* Work task *
Repeat exactly the lines of the entries below from the one with "-- ==== Sys2Proof/Certificates/Slice0/Obligations.lean" through the one with "def Obligations.IntegerArithmetic : Prop", both ends included, and nothing else.

START Task material

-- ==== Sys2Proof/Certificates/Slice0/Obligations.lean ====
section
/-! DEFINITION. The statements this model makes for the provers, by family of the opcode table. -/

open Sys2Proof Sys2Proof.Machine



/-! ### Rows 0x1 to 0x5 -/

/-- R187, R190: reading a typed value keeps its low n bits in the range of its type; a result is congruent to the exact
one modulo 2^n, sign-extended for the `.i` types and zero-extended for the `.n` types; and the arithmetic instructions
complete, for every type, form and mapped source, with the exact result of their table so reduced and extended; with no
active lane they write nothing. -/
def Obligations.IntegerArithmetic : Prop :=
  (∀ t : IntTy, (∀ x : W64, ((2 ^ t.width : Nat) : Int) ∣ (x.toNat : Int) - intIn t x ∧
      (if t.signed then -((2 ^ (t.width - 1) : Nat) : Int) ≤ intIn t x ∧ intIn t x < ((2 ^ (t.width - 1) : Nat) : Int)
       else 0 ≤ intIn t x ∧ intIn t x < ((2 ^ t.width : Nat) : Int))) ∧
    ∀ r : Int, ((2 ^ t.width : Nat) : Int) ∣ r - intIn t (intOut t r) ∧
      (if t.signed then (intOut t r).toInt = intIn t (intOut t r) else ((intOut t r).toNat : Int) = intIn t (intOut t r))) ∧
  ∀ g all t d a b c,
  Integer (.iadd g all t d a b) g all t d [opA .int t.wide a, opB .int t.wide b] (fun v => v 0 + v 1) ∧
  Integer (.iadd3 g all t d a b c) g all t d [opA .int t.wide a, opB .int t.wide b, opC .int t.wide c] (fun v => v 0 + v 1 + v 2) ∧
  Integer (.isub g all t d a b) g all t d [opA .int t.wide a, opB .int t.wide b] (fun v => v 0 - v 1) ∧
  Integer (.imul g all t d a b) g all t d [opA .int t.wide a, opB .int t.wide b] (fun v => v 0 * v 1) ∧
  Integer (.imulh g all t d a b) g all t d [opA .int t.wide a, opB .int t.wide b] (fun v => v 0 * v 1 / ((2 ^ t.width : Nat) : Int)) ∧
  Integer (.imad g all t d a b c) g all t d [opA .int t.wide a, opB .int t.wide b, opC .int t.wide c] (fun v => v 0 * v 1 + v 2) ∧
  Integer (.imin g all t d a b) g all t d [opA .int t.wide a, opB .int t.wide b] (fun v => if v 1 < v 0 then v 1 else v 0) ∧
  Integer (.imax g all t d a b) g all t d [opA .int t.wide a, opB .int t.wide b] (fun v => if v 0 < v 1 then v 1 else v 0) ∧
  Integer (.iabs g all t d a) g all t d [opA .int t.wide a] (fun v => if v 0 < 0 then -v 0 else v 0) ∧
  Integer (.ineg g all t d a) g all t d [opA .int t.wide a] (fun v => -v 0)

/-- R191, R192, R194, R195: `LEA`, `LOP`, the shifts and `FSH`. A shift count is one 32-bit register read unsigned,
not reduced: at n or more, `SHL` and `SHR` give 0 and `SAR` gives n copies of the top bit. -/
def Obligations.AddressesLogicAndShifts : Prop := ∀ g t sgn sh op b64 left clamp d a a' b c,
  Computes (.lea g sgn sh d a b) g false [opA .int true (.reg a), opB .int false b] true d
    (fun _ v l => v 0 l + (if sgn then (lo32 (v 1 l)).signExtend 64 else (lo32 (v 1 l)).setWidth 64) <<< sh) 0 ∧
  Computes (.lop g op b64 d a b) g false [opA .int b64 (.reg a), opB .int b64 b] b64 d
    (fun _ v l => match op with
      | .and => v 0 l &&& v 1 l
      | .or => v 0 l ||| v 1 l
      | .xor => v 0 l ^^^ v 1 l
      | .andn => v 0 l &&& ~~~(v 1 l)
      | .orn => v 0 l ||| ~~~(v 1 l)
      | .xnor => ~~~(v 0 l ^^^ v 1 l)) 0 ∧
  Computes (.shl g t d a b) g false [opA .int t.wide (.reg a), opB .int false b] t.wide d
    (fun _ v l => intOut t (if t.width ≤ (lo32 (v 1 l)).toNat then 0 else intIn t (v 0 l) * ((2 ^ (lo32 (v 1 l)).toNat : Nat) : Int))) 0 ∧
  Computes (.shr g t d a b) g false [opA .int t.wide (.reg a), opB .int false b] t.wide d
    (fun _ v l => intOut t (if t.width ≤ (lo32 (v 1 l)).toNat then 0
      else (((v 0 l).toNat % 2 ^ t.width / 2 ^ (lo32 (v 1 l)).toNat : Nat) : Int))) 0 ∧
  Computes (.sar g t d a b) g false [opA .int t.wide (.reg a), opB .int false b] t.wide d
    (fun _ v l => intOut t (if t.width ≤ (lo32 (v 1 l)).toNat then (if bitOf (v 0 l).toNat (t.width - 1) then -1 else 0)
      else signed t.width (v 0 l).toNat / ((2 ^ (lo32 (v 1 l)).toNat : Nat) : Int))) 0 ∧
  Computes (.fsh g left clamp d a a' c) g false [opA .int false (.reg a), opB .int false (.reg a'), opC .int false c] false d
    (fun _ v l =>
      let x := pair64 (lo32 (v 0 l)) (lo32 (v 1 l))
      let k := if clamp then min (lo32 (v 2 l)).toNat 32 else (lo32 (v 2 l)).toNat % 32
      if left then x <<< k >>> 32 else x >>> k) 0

END Task material
START Task material

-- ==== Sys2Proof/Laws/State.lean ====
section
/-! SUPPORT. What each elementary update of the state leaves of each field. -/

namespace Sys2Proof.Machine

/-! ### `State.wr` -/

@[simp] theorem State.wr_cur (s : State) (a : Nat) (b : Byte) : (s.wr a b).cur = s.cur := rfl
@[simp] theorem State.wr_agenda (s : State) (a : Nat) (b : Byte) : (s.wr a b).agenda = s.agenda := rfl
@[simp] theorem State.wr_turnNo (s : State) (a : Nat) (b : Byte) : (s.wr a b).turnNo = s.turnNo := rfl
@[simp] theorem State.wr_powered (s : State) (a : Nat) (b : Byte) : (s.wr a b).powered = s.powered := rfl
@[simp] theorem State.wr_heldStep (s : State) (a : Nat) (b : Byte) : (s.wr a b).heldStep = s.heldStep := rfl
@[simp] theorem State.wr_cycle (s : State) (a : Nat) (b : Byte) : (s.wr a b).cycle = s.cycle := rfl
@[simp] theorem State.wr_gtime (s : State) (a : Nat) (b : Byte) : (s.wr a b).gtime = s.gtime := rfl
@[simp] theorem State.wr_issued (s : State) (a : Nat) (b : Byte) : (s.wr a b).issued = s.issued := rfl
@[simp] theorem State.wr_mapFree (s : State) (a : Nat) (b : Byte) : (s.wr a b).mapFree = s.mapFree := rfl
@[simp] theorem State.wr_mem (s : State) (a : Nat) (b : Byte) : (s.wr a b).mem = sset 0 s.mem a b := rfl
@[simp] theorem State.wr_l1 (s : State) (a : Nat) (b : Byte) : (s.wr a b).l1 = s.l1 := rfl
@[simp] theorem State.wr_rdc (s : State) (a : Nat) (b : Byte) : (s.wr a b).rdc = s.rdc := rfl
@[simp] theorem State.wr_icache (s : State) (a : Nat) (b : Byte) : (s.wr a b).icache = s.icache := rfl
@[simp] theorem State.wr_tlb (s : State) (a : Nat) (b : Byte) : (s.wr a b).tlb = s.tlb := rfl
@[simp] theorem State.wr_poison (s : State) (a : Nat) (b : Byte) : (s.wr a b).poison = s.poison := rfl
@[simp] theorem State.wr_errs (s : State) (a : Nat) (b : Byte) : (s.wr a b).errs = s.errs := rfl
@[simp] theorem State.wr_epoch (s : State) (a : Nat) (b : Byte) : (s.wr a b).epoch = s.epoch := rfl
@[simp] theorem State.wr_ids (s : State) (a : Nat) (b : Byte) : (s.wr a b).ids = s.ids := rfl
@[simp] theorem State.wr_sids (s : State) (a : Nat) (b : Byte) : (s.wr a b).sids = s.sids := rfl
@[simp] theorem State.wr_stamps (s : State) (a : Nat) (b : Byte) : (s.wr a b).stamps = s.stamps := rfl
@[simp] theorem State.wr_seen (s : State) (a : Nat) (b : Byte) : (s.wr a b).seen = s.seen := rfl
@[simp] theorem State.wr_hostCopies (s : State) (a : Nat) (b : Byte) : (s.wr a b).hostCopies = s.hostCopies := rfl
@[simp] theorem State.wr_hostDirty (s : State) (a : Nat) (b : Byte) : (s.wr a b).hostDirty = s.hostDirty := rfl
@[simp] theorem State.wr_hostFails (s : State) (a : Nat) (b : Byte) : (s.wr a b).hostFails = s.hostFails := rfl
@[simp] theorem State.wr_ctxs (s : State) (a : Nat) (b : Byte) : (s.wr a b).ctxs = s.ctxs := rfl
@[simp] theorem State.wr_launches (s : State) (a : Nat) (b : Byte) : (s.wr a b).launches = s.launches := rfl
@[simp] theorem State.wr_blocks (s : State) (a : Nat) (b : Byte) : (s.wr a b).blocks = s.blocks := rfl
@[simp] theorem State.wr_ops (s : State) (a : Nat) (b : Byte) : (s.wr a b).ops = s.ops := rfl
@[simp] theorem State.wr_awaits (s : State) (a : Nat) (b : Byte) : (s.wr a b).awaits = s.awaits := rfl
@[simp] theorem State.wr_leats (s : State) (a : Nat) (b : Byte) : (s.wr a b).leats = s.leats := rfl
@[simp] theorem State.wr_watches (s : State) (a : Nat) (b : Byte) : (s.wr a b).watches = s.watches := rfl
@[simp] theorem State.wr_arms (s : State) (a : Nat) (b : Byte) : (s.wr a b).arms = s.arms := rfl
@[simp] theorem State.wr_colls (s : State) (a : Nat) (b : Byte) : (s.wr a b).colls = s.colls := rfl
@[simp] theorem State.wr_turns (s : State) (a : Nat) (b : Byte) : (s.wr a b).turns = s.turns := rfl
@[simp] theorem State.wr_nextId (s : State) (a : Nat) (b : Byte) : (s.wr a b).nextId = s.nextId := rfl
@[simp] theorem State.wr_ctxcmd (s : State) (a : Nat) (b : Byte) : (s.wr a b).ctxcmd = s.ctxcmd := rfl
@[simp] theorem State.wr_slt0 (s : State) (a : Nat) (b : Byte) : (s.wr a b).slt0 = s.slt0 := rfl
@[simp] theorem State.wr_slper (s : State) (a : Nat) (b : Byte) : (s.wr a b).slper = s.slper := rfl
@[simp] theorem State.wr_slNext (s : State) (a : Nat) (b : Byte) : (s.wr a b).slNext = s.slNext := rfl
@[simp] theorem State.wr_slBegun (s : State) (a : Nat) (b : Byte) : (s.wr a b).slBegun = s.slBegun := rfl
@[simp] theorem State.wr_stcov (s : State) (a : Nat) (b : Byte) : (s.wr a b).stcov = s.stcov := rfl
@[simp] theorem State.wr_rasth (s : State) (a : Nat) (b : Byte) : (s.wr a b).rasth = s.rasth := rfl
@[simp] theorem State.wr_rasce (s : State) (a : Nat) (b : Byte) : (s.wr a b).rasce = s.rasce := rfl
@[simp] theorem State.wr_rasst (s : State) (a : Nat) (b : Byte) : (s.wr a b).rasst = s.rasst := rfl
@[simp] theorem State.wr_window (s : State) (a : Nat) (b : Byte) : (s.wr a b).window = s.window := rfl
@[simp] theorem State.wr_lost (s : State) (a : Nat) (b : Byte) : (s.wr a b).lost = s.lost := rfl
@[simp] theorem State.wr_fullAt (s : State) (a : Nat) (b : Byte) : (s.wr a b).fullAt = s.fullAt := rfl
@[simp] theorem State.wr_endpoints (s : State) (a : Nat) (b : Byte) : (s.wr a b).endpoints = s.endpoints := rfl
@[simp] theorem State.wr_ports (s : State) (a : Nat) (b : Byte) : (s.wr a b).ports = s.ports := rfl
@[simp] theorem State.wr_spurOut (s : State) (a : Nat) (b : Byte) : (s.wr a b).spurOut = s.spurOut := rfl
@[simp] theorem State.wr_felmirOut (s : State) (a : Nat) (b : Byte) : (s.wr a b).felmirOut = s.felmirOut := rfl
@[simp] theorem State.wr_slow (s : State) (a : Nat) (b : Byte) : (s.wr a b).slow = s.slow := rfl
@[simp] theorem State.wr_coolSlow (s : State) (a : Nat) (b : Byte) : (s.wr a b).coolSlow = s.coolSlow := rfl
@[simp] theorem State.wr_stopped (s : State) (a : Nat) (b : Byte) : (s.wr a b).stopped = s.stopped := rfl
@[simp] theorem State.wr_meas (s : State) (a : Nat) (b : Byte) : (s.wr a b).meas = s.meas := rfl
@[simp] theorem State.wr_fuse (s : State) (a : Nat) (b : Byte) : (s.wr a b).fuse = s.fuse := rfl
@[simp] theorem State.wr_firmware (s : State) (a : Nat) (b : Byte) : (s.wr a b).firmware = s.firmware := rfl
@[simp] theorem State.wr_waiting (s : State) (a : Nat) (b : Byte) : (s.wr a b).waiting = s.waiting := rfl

END Task material

* Finished task *
-- ==== Sys2Proof/Certificates/Slice0/Obligations.lean ====
section
/-! DEFINITION. The statements this model makes for the provers, by family of the opcode table. -/

open Sys2Proof Sys2Proof.Machine



/-! ### Rows 0x1 to 0x5 -/

/-- R187, R190: reading a typed value keeps its low n bits in the range of its type; a result is congruent to the exact
one modulo 2^n, sign-extended for the `.i` types and zero-extended for the `.n` types; and the arithmetic instructions
complete, for every type, form and mapped source, with the exact result of their table so reduced and extended; with no
active lane they write nothing. -/
def Obligations.IntegerArithmetic : Prop :=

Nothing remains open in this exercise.